Admittedly the whole tone of the EHRC report is to say that such distinctions don’t matter, and that even unintentional slights referred to by it as “micro-aggressions” must be regarded as important. After all, its argument runs, not only is this in line with the rather open-ended requirements of the equality legislation; it also reflects the fact that offence is offence whether deliberately-caused or not. But while this may be true as a matter of dry law or even (dare we say) academic logic, it immediately raises a problem. The EHRC’s claim that racism on campuses is an emergency such as to require drastic and immediate measures, no-tolerance policies and so on, can only carry conviction if it does indeed involve constant, deliberate and overt racial slurs: regular express Jew-bating, attacks on Asians for their race, shouts of “n****rs out” echoing across campuses every night, academics telling people they’re not welcome because of their race, or whatever. This does not seem to be the case. Mere instances of conversations that could have gone better, perceived slights by ignoring particular students, and the like may be matters for concern. But problems requiring immediate and drastic measures of suppression they are not.
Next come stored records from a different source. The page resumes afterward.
/-- LOWER_HALF_READ (R223): a 32-bit read of the lower half of a 64-bit register. -/
def execLowerHalfRead (who : Accessor) (addr : Nat) (s : State) : Host.Outcome State Fault Refusal :=
  runR (fun b =>
    match who with
    | .fn hl f =>
      if b.isWide (fidOf hl f) addr then b.hostRead who (fidOf hl f) addr 4 else b
    | .sp => b.spRead addr 4
    | .cfg _ _ => b) s

end Sys2Proof.Machine
end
Which takes us on to a further point. Many of the micro-aggressions that trouble the EHRC are things that form part of everyday conversation and interaction, both inside and outside universities. Calling for and supporting extensive administrative measures for their elimination, such as speech codes, regular reporting, bystander interventions, mandatory logging of complaints and zero tolerance of infractions, will have two effects.
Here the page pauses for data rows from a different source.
/-- `DONE`, `STATUS` and the reserved bits of `CTRL` are 0, and so is `MCAST` unless `mcast` (R256, R261
checks 2 and 3). -/
abbrev headerClear (d : Bytes) (mcast : Bool) : Prop :=
  bits (fld d 0 4) 7 2 = 0 ∧ fld d 3 1 = 0 ∧ bits (entFlags d) 7 1 = 0 ∧ entMcast d = mcast

/-- The operation block's fields at these offsets, of these lengths, are 0 (R258, R259). -/
abbrev clearAt (d : Bytes) (l : List (Nat × Nat)) : Prop := ∀ x ∈ l, fld d x.1 x.2 = 0

/-- `CTX` of descriptor `d` names a context of queue `q`'s function that is ACTIVE and in the cache, and
whose PD is the queue's (R255, R261 checks 5 to 7). -/
abbrev Block.ctxServes (b : Block) (q : Nat) (d : Bytes) : Prop :=
  bits (fld d 4 4) 31 26 = 0 ∧ (b.ctx (bits (fld d 4 4) 25 0)).st = .active ∧
    (b.ctx (bits (fld d 4 4) 25 0)).fid = (b.queue q).fid ∧
    (b.ctx (bits (fld d 4 4) 25 0)).spilled = false ∧
    (b.ep (b.ctx (bits (fld d 4 4) 25 0)).localEp).pd = (b.queue q).pd

/-- Local key `key` of host link `hl` names region `r`, of index key `k`, which is usable and in the cache
(R152, R154). -/
abbrev Block.namesRegion (b : Block) (hl key k : Nat) (r : Reg) : Prop :=
  k = regKey hl (bits key 23 0) ∧ b.reg k = r ∧ r.live = true ∧ r.gen = bits key 31 24 ∧
    r.unusable = false ∧ r.spilled = false

/-- Local key `key` is valid for queue `q` and names a `HOST` region of its PD, not being deregistered,
with `right` where one is needed, over `n` bytes at `addr` (R152, R157). -/
abbrev Block.bufferFor (b : Block) (q key addr n : Nat) (right : Option Nat) (k : Nat) (r : Reg) : Prop :=
  b.namesRegion (b.queue q).hl key k r ∧ bits key 23 0 < (b.link (b.queue q).hl).regPantry.count ∧
    bits key 31 24 ≠ 0 ∧ r.closing = false ∧ r.pool = false ∧ r.pd = (b.queue q).pd ∧
    (∀ j, right = some j → bit r.rights j = true) ∧ r.start ≤ addr ∧ addr + n ≤ r.start + r.length

/-- The first `n` bytes of payload of the head descriptor, at `addr` of region `r`, can be read now: the
link carries the read, and host staging has room for it beside what it holds (R158, R213, R216). -/
abbrev Block.payloadReads (b : Block) (q : Nat) (r : Reg) (n : Nat) : Prop :=
  b.linkOpen r.fid ∧ b.op b.nextOp = none ∧ (∀ d ∈ b.dma, ∀ off, d.purpose ≠ .payload b.nextOp off) ∧
    b.stagedBytes (fun o => o.hl == (b.queue q).hl) + n ≤ b.quota (b.queue q).hl 15 * 1024 ∧
    b.stagedBytes (fun o => o.fid == (b.queue q).fid) + n ≤
      b.cap (b.queue q).fid 0x2C (b.quota (b.queue q).hl 15) * 1024

/-- `CONTEXT_ID` of descriptor `d` names a matching context of queue `q`'s function and PD, and its
posted-receive list has room for an entry (R176, R187, R213, R216). -/
abbrev Block.listServes (b : Block) (q : Nat) (d : Bytes) : Prop :=
  (b.mctx (mctxKey (b.queue q).hl (fld d 32 2))).live = true ∧
    (b.mctx (mctxKey (b.queue q).hl (fld d 32 2))).fid = (b.queue q).fid ∧
    (b.mctx (mctxKey (b.queue q).hl (fld d 32 2))).pd = (b.queue q).pd ∧
    b.postedUse (fun _ k => k / 2 ^ 16 == fidLink (b.queue q).fid) + 1 ≤
      b.quota (fidLink (b.queue q).fid) 10 ∧
    b.postedUse (fun m _ => m.fid == (b.queue q).fid) + 1 ≤
      b.cap (b.queue q).fid 0x18 (b.quota (fidLink (b.queue q).fid) 10)

/-- The descriptor leaves the taken ones of queue `q`, a poll falls due where none was (R251), and no
other queue changes; of the functions, only the queues that an engine and an agent served last do
(R254). -/
def headLeaves (q : Nat) (s t : Block) : Prop :=
  (t.queue q).taken = [] ∧ (t.queue q).c = (s.queue q).c ∧
    ((s.queue q).pollAt = none → (t.queue q).pollAt = some s.now) ∧
    (∀ k, k ≠ q → t.queue k = s.queue k) ∧
    ∀ f, t.fn f = { s.fn f with lastIssued := (t.fn f).lastIssued, lastAgent := (t.fn f).lastAgent }

/-- One read is taken from the bucket of the host link of queue `q`, and its turns go on (R253, R254); no
other register of a host link or a function changes. -/
def readPaid (q : Nat) (s t : Block) : Prop :=
  (t.link (s.queue q).hl).bucket = (s.link (s.queue q).hl).bucket - 1000000000 ∧
    (∀ l, t.link l = { s.link l with bucket := (t.link l).bucket, lastFn := (t.link l).lastFn }) ∧
    (∀ l, l ≠ (s.queue q).hl → t.link l = s.link l) ∧
    ∀ f, t.fn f = { s.fn f with lastQ := (t.fn f).lastQ }

/-- Operation `o` of kind `kind` and `len` bytes is the descriptor `t` of queue `q` (R258). -/
def opFor (q : Nat) (t : Taken) (kind : OpKind) (len : Nat) (o : Op) : Prop :=
  o.kind = kind ∧ o.len = len ∧ o.q = q ∧ o.idx = t.idx ∧ o.desc = t.bytes ∧
    o.started = false ∧ o.allSent = false ∧ o.ctx = bits (fld t.bytes 4 4) 25 0 ∧
    o.addr = fld t.bytes 40 8 ∧ o.remoteAddr = fld t.bytes 16 8 ∧ o.rkey = fld t.bytes 24 4

/-! ## Pours -/

/-- The steps that `d` names as a dependency of the next step of pour `p` have completed (R273, R286). -/
abbrev Pour.depDone (p : Pour) (d : Nat) : Prop := d = 0 ∨ ∃ x ∈ p.doneSteps, x.1 = p.next - d

/-- The only pour of mould index `i` is `p`, armed; its next step is `t`, of kind `sop`: no step is running,
its dependencies have completed and no poisoned word holds it (R286, R399). -/
abbrev Block.stepIs (b : Block) (i sop : Nat) (p : Pour) (t : Step) : Prop :=
  b.live = true ∧ b.quiet ∧ (b.mould i).pours = [p] ∧ p.armed = true ∧
    p.next < (b.mould i).stepCount ∧ (b.mould i).step p.next = t ∧ t.sop = sop ∧
    p.depDone t.depA ∧ p.depDone t.depB ∧ b.readsBad i t = false ∧ p.next ∉ (b.mould i).badSteps ∧
    p.running = [] ∧
    (b.fn p.fid).trace.stepPending = none

/-- No packet that this node sent for step `k` of the pour is still here: at the injection point, in an
output queue, or being sent (R274). -/
abbrev Block.allGone (b : Block) (i : Nat) (seq : BitVec 32) (k : Nat) : Prop :=
  (∀ e ∈ b.injQ, ∀ p ∈ e.2, ¬(p.isMould = true ∧ p.mouldIdx = i ∧ p.pourSeq = seq ∧ p.mouldStep = k)) ∧
  (∀ e ∈ b.copying, ∀ c, e.2 = some c → c.src.row = 16 →
    ¬(c.pkt.isMould = true ∧ c.pkt.mouldIdx = i ∧ c.pkt.pourSeq = seq ∧ c.pkt.mouldStep = k)) ∧
  (∀ e ∈ b.madeQ, ∀ x ∈ e.2,
    ¬(x.1.isMould = true ∧ x.1.mouldIdx = i ∧ x.1.pourSeq = seq ∧ x.1.mouldStep = k)) ∧
  (∀ e ∈ b.outQ, ∀ x ∈ e.2, x.src.row = 16 →
    ¬(x.pkt.isMould = true ∧ x.pkt.mouldIdx = i ∧ x.pkt.pourSeq = seq ∧ x.pkt.mouldStep = k)) ∧
  (∀ e ∈ b.ports, ∀ bs x, e.2.opened = some (bs, x) → x.row = 16 →
    ¬(x.pkt.isMould = true ∧ x.pkt.mouldIdx = i ∧ x.pkt.pourSeq = seq ∧ x.pkt.mouldStep = k))

/-- Every byte of step `k`, of `len` bytes, has been credited to pour `p`; a step of no bytes has met its
packet (R289, R290). -/
abbrev Pour.met (p : Pour) (k len : Nat) : Prop :=
  (len = 0 ∧ k ∈ p.zeroSeen) ∨ (len ≠ 0 ∧ len ≤ Tbl.get 0 p.credit k)

/-- What completes the running step `r` of pour `p` has come about, by its kind (R274): packets sent have
left, bytes to be received or combined have come, and any other step has done its work. -/
abbrev Block.stepMet (b : Block) (i : Nat) (p : Pour) (r : StepRun) : Prop :=
  ((((b.mould i).step r.step).sop = sopSend ∧ b.allGone i p.seq r.step) ∨
   (((b.mould i).step r.step).sop = sopRecv ∧ p.met r.step ((b.mould i).step r.step).len) ∨
   (((b.mould i).step r.step).sop = sopMcast ∧ b.stepRoot ((b.mould i).step r.step) = false ∧
      p.met r.step ((b.mould i).step r.step).len) ∨
   (((b.mould i).step r.step).sop = sopMcast ∧ b.stepRoot ((b.mould i).step r.step) = true ∧
      b.allGone i p.seq r.step) ∨
   (((b.mould i).step r.step).sop = sopGather ∧ p.met r.step ((b.mould i).step r.step).len ∧
      b.allGone i p.seq r.step) ∨
   ((((b.mould i).step r.step).sop = sopNop ∨ ((b.mould i).step r.step).sop = sopCopyIn ∨
      ((b.mould i).step r.step).sop = sopCopyOut ∨ ((b.mould i).step r.step).sop = sopCombine) ∧
      r.done = true))

/-- Engine `n`, of a live region, is in service and runs fewer than four pours, and host link `hl` has
fewer pours armed than its share (R19, R22, R285, R286). -/
abbrev Block.engineFor (b : Block) (n hl : Nat) : Prop :=
  n < 16 ∧ bit b.regions (n / 4) = true ∧ n % 4 ∉ (b.fltOf (blkCluster (n / 4) 6)).retiredUnits ∧
    b.armedCount (fun q => q.engine == n) < 4 ∧
    b.armedCount (fun q => q.hl == hl) < b.pourShare hl

/-- The next step of the pour starts; `done` says that its own work is done at once. -/
def stepStarts (i : Nat) (p : Pour) (done : Bool) (s t : Block) : Prop :=
  t.mould i = { s.mould i with
    pours := [{ p with next := p.next + 1, running := [⟨p.next, done, s.ftime⟩] }] } ∧
  ∀ j, j ≠ i → t.mould j = s.mould j

/-- The packets of a step join privileged VC `pvc` at the injection point: as many as R287 cuts, all of
this pour, with this `MODE`. -/
def stepSends (i pvc n mode : Nat) (seq : BitVec 32) (s t : Block) : Prop :=
  ∃ l : List Pkt, l.length = n ∧ queueOf t.injQ (8 + pvc) = queueOf s.injQ (8 + pvc) ++ l ∧
    (∀ k ∈ l, k.isMould = true ∧ k.mouldIdx = i ∧ k.pourSeq = seq ∧ k.mode = mode) ∧
    ∀ v, v ≠ 8 + pvc → queueOf t.injQ v = queueOf s.injQ v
One is that it will encourage Stasi-like monitoring and an atmosphere of serious mistrust. Students and others would be actively exhorted to be hypersensitive; to listen carefully for possible slights even if no-one actually minded; and to report what they saw as undesirable speech to the authorities, who would then be bound to investigate and as often as not to intervene. Conversely, academics and students would increasingly be open to being called in to face accusations on the lines of “You were overheard in conversation saying such-and-such, which is against the University’s values, etc etc.” The prospect is not attractive.

But there is another, worse, prospect. You don’t go to university to be taught as you were in a possibly second-rate school. You go (or should) for self-education; for adult conversation; for no-holds-barred argument; for ideas as to social boundaries to push; and occasionally to make or hear the sort of outrageous suggestion that doesn’t make the grade elsewhere. If all conversation is monitored and students and academics encouraged to stay on the safe side by sticking strictly to their subject and avoiding anything controversial or even possibly offence-giving, one might begin to ask: why go to university at all? After all, if all you get there is the utilitarian information strictly relevant to your course and the transferable skills you hope to get out of it, there are other ways to do that. You could stay at home and join the OU. Or you could save even more money by simply signing up for a correspondence course and sticking in your study in Sunderland, Southsea or Solihull. Now there’s a thought.